* **Your goal**
Every line of the data must appear again in the answer, exactly as written.

* **Supplied data**
-- ==== Sys2Proof/Safety.lean ====
section
/-! DEFINITION. What counts as a safe run, in the terms the statements use: the canonical forms of the stores, the fuses
that can only be blown, the invariant that every step keeps, and what a command may change at all. -/

namespace Sys2Proof.Machine

/-- Strictly rising, so without repeats. -/
def ascending : List Nat → Bool
  | [] => true
  | a :: r => (match r with | [] => true | b :: _ => decide (a < b)) && ascending r

/-- The hatch table memory (R413) is in its one canonical form: keys strictly rising, no entry equal to the word that an
unlisted key reads as. -/
def Memory.wf (m : Sparse Nat) : Bool := Sparse.wf m && m.all (fun e => e.2 != 0xFFFFFFFF)

/-- Every fuse that is blown in `a` is blown in `b` (R627, R640, R642). -/
structure Fuses.Within (a b : Fuses) : Prop where
  lc : a.lc ≤ b.lc
  islOff : a.islOff = true → b.islOff = true
  plateDis : ∀ i, a.plateDis.testBit i = true → b.plateDis.testBit i = true
  ceil : ∀ i, a.ceil.testBit i = true → b.ceil.testBit i = true
  ceilLock : a.ceilLock = true → b.ceilLock = true
  vfCap : ∀ i, a.vfCap.testBit i = true → b.vfCap.testBit i = true
  vfCapLock : a.vfCapLock = true → b.vfCapLock = true
  wdHw : a.wdHw = true → b.wdHw = true
  keyRev : ∀ i, a.keyRev.testBit i = true → b.keyRev.testBit i = true
  secVer : a.secVer ≤ b.secVer

/-- Every store of the state but the register store and the hatch memory is in its one canonical form, so that equal
machines are equal data. -/
structure State.Canon (s : State) : Prop where
  vfs : Sparse.wf s.vfs = true
  msix : Sparse.wf s.msix = true
  aers : Sparse.wf s.aers = true
  flrs : Sparse.wf s.flrs = true
  pairHi : Sparse.wf s.pairHi = true
  lockSince : Sparse.wf s.lockSince = true
  agreeSince : Sparse.wf s.agreeSince = true
  shadow48 : Sparse.wf s.shadow48 = true
  cnt48 : Sparse.wf s.cnt48 = true
  frzCur : Sparse.wf s.frzCur = true
  frzHist : Sparse.wf s.frzHist = true
  frzHistCap : Sparse.wf s.frzHistCap = true
  plates : Sparse.wf s.plates = true
  storeErrs : Sparse.wf s.storeErrs = true
  gravers : Sparse.wf s.gravers = true
  dmaTens : Sparse.wf s.dmaTens = true
  dmaLast : Sparse.wf s.dmaLast = true
  chans : Sparse.wf s.chans = true
  vec2 : Sparse.wf s.vec2 = true
  laneGrants : Sparse.wf s.laneGrants = true
  imprGrants : Sparse.wf s.imprGrants = true
  quietReqs : Sparse.wf s.quietReqs = true
  wakes : Sparse.wf s.wakes = true
  siteIns : Sparse.wf s.siteIns = true
  echos : Sparse.wf s.echos = true
  fastRetry : Sparse.wf s.fastRetry = true
  medias : Sparse.wf s.medias = true
  jitters : Sparse.wf s.jitters = true
  sigs : Sparse.wf s.sigs = true
  queues : Sparse.wf s.queues = true
  ports : Sparse.wf s.ports = true
  hatches : Sparse.wf s.hatches = true
  shapers : Sparse.wf s.shapers = true
  shRates : Sparse.wf s.shRates = true
  highways : Sparse.wf s.highways = true
  tks : Sparse.wf s.tks = true
  therms : Sparse.wf s.therms = true
  convs : Sparse.wf s.convs = true
  ptCaps : Sparse.wf s.ptCaps = true
  wds : Sparse.wf s.wds = true
  ekLanes : Sparse.wf s.ekLanes = true
  pairs : Sparse.wf s.pairs = true
  mirrors : Sparse.wf s.mirrors = true

/-- What every step keeps: the stores are canonical, and so are the register store and the hatch memory; each frozen master is listed once
(R577); the freeze sequence number has 16 bits (R582); the sensed fuses are among the blown ones (R643), the blown
life-cycle state is at most one step past the sensed one and at most RETURNED (R629), and a transition under way blows
at most that next state's fuse. -/
structure State.Inv (s : State) : Prop where
  regs : Sparse.wf s.regs = true
  hatchMem : Memory.wf s.hatchMem = true
  stores : s.Canon
  frozen : ascending s.frozen = true
  frzSeq : s.frzSeq ≤ 0xFFFF
  sensed : s.fuses.Within s.fusesBlown
  lcNext : s.fusesBlown.lc ≤ s.fuses.lc + 1
  lcLegal : s.fusesBlown.lc ≤ 3
  job : ∀ t, s.life.job = .transition t → s.fusesBlown.lc ≤ t ∧ t ≤ s.fuses.lc + 1 ∧ t ≤ 3

/-- What holds between the states before and after any command's effect: the queue and the clock are not its business,
free values are drawn and outputs emitted but never taken back, no fuse is unblown, and the invariant is kept. -/
structure State.Keeps (s t : State) : Prop where
  pending : t.pending = s.pending
  now : t.now = s.now
  draws : s.draws ≤ t.draws
  out : s.out <:+ t.out
  blown : s.Inv → s.fusesBlown.Within t.fusesBlown
  inv : s.Inv → t.Inv

/-- The command ends in a next state, which keeps what `State.Keeps` says. -/
def State.KeepsNext (s : State) (o : Host.Outcome State Fault Refusal) : Prop := ∃ t, o = .next t ∧ s.Keeps t

/-! ### When a request gets through -/

/-- A write of function `fn` at PF BAR0 address `a` gets through to its target: the function has a view of the address,
nothing on the way stops the request (R29, R41, R93, R104, R105, R116, R124, R580), and the function is not frozen. -/
def State.writesThrough (s : State) (fn a : Nat) : Bool :=
  fnReaches fn a && s.gate fn (some a) true == .go a && !s.isFrozen (masterOfFn fn)

/-- The same for a read. -/
def State.readsThrough (s : State) (fn a : Nat) : Bool :=
  fnReaches fn a && s.gate fn (some a) false == .go a && !s.isFrozen (masterOfFn fn)

/-- A write of function `fn` at `a` gets through and its master may write the RWL fields of the sheet at `b` (R54, R67). -/
def State.lockedWrite (s : State) (fn b a : Nat) : Bool := s.writesThrough fn a && s.mayWriteL b (masterOfFn fn)

/-- Only register fields differ between the states, and of those only the ones whose keys are listed. -/
def State.OnlyRegs (s t : State) (keys : List Nat) : Prop :=
  t = { s with regs := t.regs } ∧ ∀ k, k ∉ keys → Sparse.find? t.regs k = Sparse.find? s.regs k

end Sys2Proof.Machine
end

* **Task output**
-- ==== Sys2Proof/Safety.lean ====
section
/-! DEFINITION. What counts as a safe run, in the terms the statements use: the canonical forms of the stores, the fuses
that can only be blown, the invariant that every step keeps, and what a command may change at all. -/

namespace Sys2Proof.Machine

/-- Strictly rising, so without repeats. -/
def ascending : List Nat → Bool
  | [] => true
  | a :: r => (match r with | [] => true | b :: _ => decide (a < b)) && ascending r

/-- The hatch table memory (R413) is in its one canonical form: keys strictly rising, no entry equal to the word that an
unlisted key reads as. -/
def Memory.wf (m : Sparse Nat) : Bool := Sparse.wf m && m.all (fun e => e.2 != 0xFFFFFFFF)

/-- Every fuse that is blown in `a` is blown in `b` (R627, R640, R642). -/
structure Fuses.Within (a b : Fuses) : Prop where
  lc : a.lc ≤ b.lc
  islOff : a.islOff = true → b.islOff = true
  plateDis : ∀ i, a.plateDis.testBit i = true → b.plateDis.testBit i = true
  ceil : ∀ i, a.ceil.testBit i = true → b.ceil.testBit i = true
  ceilLock : a.ceilLock = true → b.ceilLock = true
  vfCap : ∀ i, a.vfCap.testBit i = true → b.vfCap.testBit i = true
  vfCapLock : a.vfCapLock = true → b.vfCapLock = true
  wdHw : a.wdHw = true → b.wdHw = true
  keyRev : ∀ i, a.keyRev.testBit i = true → b.keyRev.testBit i = true
  secVer : a.secVer ≤ b.secVer

/-- Every store of the state but the register store and the hatch memory is in its one canonical form, so that equal
machines are equal data. -/
structure State.Canon (s : State) : Prop where
  vfs : Sparse.wf s.vfs = true
  msix : Sparse.wf s.msix = true
  aers : Sparse.wf s.aers = true
  flrs : Sparse.wf s.flrs = true
  pairHi : Sparse.wf s.pairHi = true
  lockSince : Sparse.wf s.lockSince = true
  agreeSince : Sparse.wf s.agreeSince = true
  shadow48 : Sparse.wf s.shadow48 = true
  cnt48 : Sparse.wf s.cnt48 = true
  frzCur : Sparse.wf s.frzCur = true
  frzHist : Sparse.wf s.frzHist = true
  frzHistCap : Sparse.wf s.frzHistCap = true
  plates : Sparse.wf s.plates = true
  storeErrs : Sparse.wf s.storeErrs = true
  gravers : Sparse.wf s.gravers = true
  dmaTens : Sparse.wf s.dmaTens = true
  dmaLast : Sparse.wf s.dmaLast = true
  chans : Sparse.wf s.chans = true
  vec2 : Sparse.wf s.vec2 = true
  laneGrants : Sparse.wf s.laneGrants = true
  imprGrants : Sparse.wf s.imprGrants = true
  quietReqs : Sparse.wf s.quietReqs = true
  wakes : Sparse.wf s.wakes = true
  siteIns : Sparse.wf s.siteIns = true
  echos : Sparse.wf s.echos = true
  fastRetry : Sparse.wf s.fastRetry = true
  medias : Sparse.wf s.medias = true
  jitters : Sparse.wf s.jitters = true
  sigs : Sparse.wf s.sigs = true
  queues : Sparse.wf s.queues = true
  ports : Sparse.wf s.ports = true
  hatches : Sparse.wf s.hatches = true
  shapers : Sparse.wf s.shapers = true
  shRates : Sparse.wf s.shRates = true
  highways : Sparse.wf s.highways = true
  tks : Sparse.wf s.tks = true
  therms : Sparse.wf s.therms = true
  convs : Sparse.wf s.convs = true
  ptCaps : Sparse.wf s.ptCaps = true
  wds : Sparse.wf s.wds = true
  ekLanes : Sparse.wf s.ekLanes = true
  pairs : Sparse.wf s.pairs = true
  mirrors : Sparse.wf s.mirrors = true

/-- What every step keeps: the stores are canonical, and so are the register store and the hatch memory; each frozen master is listed once
(R577); the freeze sequence number has 16 bits (R582); the sensed fuses are among the blown ones (R643), the blown
life-cycle state is at most one step past the sensed one and at most RETURNED (R629), and a transition under way blows
at most that next state's fuse. -/
structure State.Inv (s : State) : Prop where
  regs : Sparse.wf s.regs = true
  hatchMem : Memory.wf s.hatchMem = true
  stores : s.Canon
  frozen : ascending s.frozen = true
  frzSeq : s.frzSeq ≤ 0xFFFF
  sensed : s.fuses.Within s.fusesBlown
  lcNext : s.fusesBlown.lc ≤ s.fuses.lc + 1
  lcLegal : s.fusesBlown.lc ≤ 3
  job : ∀ t, s.life.job = .transition t → s.fusesBlown.lc ≤ t ∧ t ≤ s.fuses.lc + 1 ∧ t ≤ 3

/-- What holds between the states before and after any command's effect: the queue and the clock are not its business,
free values are drawn and outputs emitted but never taken back, no fuse is unblown, and the invariant is kept. -/
structure State.Keeps (s t : State) : Prop where
  pending : t.pending = s.pending
  now : t.now = s.now
  draws : s.draws ≤ t.draws
  out : s.out <:+ t.out
  blown : s.Inv → s.fusesBlown.Within t.fusesBlown
  inv : s.Inv → t.Inv

/-- The command ends in a next state, which keeps what `State.Keeps` says. -/
def State.KeepsNext (s : State) (o : Host.Outcome State Fault Refusal) : Prop := ∃ t, o = .next t ∧ s.Keeps t

/-! ### When a request gets through -/

/-- A write of function `fn` at PF BAR0 address `a` gets through to its target: the function has a view of the address,
nothing on the way stops the request (R29, R41, R93, R104, R105, R116, R124, R580), and the function is not frozen. -/
def State.writesThrough (s : State) (fn a : Nat) : Bool :=
  fnReaches fn a && s.gate fn (some a) true == .go a && !s.isFrozen (masterOfFn fn)

/-- The same for a read. -/
def State.readsThrough (s : State) (fn a : Nat) : Bool :=
  fnReaches fn a && s.gate fn (some a) false == .go a && !s.isFrozen (masterOfFn fn)

/-- A write of function `fn` at `a` gets through and its master may write the RWL fields of the sheet at `b` (R54, R67). -/
def State.lockedWrite (s : State) (fn b a : Nat) : Bool := s.writesThrough fn a && s.mayWriteL b (masterOfFn fn)

/-- Only register fields differ between the states, and of those only the ones whose keys are listed. -/
def State.OnlyRegs (s t : State) (keys : List Nat) : Prop :=
  t = { s with regs := t.regs } ∧ ∀ k, k ∉ keys → Sparse.find? t.regs k = Sparse.find? s.regs k

end Sys2Proof.Machine
end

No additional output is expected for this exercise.